### What you are asked to do
Among these records, tally each line with the word "order"; the answer is that number alone.

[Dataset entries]
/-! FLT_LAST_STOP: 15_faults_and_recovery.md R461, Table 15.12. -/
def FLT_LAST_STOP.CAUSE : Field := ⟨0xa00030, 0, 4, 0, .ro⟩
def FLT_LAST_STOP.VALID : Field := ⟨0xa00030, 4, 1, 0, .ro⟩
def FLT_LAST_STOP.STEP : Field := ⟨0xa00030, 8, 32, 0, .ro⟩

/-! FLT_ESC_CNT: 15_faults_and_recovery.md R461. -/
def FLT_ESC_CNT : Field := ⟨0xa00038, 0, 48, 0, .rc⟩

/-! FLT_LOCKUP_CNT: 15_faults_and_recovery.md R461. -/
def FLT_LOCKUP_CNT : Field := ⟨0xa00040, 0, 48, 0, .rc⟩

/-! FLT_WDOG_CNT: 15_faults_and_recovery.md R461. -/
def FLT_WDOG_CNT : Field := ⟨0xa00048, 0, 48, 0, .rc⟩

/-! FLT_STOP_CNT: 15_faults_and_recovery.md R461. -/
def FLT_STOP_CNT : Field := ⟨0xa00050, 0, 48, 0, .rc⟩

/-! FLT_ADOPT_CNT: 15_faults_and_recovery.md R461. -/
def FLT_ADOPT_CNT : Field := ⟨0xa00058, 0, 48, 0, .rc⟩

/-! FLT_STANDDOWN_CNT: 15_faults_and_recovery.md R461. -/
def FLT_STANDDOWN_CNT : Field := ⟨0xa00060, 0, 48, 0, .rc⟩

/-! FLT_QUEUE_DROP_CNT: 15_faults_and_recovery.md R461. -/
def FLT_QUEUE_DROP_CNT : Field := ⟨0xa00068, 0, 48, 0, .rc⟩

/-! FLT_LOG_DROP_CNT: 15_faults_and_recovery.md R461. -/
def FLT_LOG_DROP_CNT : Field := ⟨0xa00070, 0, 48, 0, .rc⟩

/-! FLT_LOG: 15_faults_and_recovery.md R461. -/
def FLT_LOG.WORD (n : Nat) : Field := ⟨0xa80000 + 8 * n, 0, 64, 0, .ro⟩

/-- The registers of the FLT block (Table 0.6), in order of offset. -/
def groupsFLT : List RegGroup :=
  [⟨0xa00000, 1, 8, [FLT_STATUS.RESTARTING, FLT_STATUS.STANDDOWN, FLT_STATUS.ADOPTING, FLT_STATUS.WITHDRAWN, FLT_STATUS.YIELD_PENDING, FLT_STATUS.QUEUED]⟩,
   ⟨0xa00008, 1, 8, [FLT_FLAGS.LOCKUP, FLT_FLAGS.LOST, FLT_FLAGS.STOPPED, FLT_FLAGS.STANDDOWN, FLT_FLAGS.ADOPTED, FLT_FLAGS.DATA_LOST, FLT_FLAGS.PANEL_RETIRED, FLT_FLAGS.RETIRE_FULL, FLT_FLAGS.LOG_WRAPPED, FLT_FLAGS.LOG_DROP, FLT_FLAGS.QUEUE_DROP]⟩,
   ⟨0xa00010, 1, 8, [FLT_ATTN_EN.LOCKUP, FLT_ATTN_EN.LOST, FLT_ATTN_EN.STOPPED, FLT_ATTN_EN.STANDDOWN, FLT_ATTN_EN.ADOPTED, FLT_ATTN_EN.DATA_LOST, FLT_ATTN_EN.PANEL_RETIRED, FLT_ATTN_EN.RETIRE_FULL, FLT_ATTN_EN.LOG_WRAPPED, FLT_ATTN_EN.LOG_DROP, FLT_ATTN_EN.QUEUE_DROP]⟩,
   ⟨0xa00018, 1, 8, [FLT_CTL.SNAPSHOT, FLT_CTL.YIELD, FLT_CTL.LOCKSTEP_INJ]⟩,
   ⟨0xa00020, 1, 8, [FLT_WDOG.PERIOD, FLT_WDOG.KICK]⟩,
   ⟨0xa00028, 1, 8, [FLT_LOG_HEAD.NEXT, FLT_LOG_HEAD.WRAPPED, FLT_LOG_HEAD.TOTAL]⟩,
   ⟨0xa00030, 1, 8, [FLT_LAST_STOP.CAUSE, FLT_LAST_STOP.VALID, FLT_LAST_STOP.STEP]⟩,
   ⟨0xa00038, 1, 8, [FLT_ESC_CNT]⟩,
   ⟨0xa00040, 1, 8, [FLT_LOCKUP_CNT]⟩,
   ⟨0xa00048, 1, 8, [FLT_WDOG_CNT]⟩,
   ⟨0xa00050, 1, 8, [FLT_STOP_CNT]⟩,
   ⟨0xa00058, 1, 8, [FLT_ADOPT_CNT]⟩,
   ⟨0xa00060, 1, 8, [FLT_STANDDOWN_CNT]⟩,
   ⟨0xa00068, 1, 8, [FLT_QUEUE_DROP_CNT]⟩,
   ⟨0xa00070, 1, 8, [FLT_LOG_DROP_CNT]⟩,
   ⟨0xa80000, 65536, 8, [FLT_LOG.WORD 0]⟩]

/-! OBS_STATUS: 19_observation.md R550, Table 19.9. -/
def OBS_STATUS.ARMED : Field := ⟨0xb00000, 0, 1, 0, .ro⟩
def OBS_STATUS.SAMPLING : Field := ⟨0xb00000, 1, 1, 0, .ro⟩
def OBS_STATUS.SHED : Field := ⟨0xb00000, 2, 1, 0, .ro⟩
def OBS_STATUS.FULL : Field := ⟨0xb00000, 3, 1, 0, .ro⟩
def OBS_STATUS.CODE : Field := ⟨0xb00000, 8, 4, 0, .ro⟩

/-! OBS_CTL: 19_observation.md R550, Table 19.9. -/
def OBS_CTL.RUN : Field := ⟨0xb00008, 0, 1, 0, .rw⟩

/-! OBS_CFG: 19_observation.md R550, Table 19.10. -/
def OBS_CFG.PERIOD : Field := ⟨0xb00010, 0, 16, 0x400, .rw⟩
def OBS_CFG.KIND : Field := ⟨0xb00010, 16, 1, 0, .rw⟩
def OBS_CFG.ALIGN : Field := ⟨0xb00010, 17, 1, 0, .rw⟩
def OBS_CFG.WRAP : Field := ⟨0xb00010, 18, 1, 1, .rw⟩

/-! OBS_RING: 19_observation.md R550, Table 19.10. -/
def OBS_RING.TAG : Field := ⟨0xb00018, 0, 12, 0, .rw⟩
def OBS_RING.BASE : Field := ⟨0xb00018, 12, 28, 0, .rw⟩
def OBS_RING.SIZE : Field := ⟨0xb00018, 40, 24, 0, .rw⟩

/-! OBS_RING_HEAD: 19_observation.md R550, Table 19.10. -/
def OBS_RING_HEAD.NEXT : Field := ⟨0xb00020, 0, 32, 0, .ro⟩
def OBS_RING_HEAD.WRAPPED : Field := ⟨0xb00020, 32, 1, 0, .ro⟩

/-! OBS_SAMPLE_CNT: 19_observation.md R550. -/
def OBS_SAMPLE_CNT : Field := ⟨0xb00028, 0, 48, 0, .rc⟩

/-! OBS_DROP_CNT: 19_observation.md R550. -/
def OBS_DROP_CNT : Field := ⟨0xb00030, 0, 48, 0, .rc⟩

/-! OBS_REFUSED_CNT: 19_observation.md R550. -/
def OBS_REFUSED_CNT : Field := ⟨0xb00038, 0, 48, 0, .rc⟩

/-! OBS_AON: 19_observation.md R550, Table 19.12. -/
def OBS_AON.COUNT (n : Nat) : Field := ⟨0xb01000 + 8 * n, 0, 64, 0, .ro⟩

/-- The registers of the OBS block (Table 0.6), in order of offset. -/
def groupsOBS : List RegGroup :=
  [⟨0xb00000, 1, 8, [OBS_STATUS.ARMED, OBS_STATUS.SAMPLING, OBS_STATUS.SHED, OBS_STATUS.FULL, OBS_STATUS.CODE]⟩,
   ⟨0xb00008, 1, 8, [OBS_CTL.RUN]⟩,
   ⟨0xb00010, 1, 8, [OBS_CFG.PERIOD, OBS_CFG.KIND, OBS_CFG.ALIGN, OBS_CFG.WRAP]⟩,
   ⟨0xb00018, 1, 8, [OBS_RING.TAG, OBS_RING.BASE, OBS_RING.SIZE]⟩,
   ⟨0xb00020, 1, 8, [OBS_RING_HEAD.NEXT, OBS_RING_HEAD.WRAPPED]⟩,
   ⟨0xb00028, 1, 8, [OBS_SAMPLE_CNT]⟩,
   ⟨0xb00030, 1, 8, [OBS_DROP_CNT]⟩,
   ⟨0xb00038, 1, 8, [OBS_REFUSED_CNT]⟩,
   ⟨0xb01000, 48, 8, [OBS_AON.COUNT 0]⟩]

### Output
2